TASK OBJECTIVE: Give back exactly the lines of the material below, starting with the line with "let s := match" and going on through the line with "rs.foldl (fun s".

EXTRACTED RECORDS:
++++

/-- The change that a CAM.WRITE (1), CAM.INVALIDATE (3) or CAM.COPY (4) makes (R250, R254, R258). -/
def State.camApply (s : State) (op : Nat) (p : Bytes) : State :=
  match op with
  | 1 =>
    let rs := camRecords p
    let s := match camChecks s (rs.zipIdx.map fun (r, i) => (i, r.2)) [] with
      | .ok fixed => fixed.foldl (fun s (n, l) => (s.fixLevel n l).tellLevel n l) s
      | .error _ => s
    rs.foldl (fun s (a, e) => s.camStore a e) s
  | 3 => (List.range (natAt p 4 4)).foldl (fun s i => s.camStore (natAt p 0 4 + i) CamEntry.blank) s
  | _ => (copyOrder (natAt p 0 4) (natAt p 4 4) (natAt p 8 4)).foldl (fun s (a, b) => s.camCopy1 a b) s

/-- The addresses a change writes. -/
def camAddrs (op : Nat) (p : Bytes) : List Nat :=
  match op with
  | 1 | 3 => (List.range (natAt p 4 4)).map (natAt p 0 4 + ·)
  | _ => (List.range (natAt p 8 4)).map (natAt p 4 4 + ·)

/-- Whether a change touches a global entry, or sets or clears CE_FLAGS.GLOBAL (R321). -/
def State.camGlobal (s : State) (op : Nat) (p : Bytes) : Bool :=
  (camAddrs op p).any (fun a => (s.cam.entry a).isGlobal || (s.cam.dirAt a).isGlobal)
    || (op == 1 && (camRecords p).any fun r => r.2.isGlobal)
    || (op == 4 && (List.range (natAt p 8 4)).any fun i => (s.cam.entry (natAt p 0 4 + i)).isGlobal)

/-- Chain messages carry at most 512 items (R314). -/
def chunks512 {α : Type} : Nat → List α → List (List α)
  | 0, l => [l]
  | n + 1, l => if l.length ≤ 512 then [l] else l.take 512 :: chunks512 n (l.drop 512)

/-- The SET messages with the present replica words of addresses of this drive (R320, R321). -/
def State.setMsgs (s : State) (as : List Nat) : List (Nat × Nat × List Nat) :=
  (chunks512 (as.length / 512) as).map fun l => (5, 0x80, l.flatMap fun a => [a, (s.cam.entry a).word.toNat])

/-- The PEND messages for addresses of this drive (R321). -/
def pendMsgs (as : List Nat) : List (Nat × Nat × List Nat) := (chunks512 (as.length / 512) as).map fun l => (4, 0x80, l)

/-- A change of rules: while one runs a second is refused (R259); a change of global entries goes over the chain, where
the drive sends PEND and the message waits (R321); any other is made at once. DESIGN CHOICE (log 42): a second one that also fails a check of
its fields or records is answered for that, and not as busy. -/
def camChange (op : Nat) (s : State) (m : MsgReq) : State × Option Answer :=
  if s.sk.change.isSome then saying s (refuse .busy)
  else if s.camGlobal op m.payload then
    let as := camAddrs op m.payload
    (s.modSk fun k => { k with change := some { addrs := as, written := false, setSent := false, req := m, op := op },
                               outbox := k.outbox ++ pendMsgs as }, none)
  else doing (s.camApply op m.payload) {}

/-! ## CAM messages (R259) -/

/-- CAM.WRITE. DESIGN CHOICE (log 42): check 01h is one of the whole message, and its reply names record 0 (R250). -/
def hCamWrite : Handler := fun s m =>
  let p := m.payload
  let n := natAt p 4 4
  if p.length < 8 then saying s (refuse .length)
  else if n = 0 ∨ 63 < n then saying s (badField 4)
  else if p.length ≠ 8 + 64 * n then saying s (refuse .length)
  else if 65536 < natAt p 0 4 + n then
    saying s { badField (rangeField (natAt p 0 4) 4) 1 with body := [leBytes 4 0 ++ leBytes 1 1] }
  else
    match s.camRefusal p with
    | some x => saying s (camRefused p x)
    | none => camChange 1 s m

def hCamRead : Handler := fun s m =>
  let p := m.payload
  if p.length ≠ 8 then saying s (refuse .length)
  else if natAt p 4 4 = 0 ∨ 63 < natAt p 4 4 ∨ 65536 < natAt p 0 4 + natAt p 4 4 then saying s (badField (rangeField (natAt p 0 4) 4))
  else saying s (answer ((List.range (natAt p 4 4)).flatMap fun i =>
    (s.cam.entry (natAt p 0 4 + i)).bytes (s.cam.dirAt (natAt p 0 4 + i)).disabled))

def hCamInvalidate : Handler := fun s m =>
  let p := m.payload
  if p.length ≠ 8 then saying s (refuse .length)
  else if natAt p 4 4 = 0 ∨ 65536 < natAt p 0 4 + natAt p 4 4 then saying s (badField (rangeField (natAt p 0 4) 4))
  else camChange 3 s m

++++

COMPLETED EXERCISE:
    let s := match camChecks s (rs.zipIdx.map fun (r, i) => (i, r.2)) [] with
      | .ok fixed => fixed.foldl (fun s (n, l) => (s.fixLevel n l).tellLevel n l) s
      | .error _ => s
    rs.foldl (fun s (a, e) => s.camStore a e) s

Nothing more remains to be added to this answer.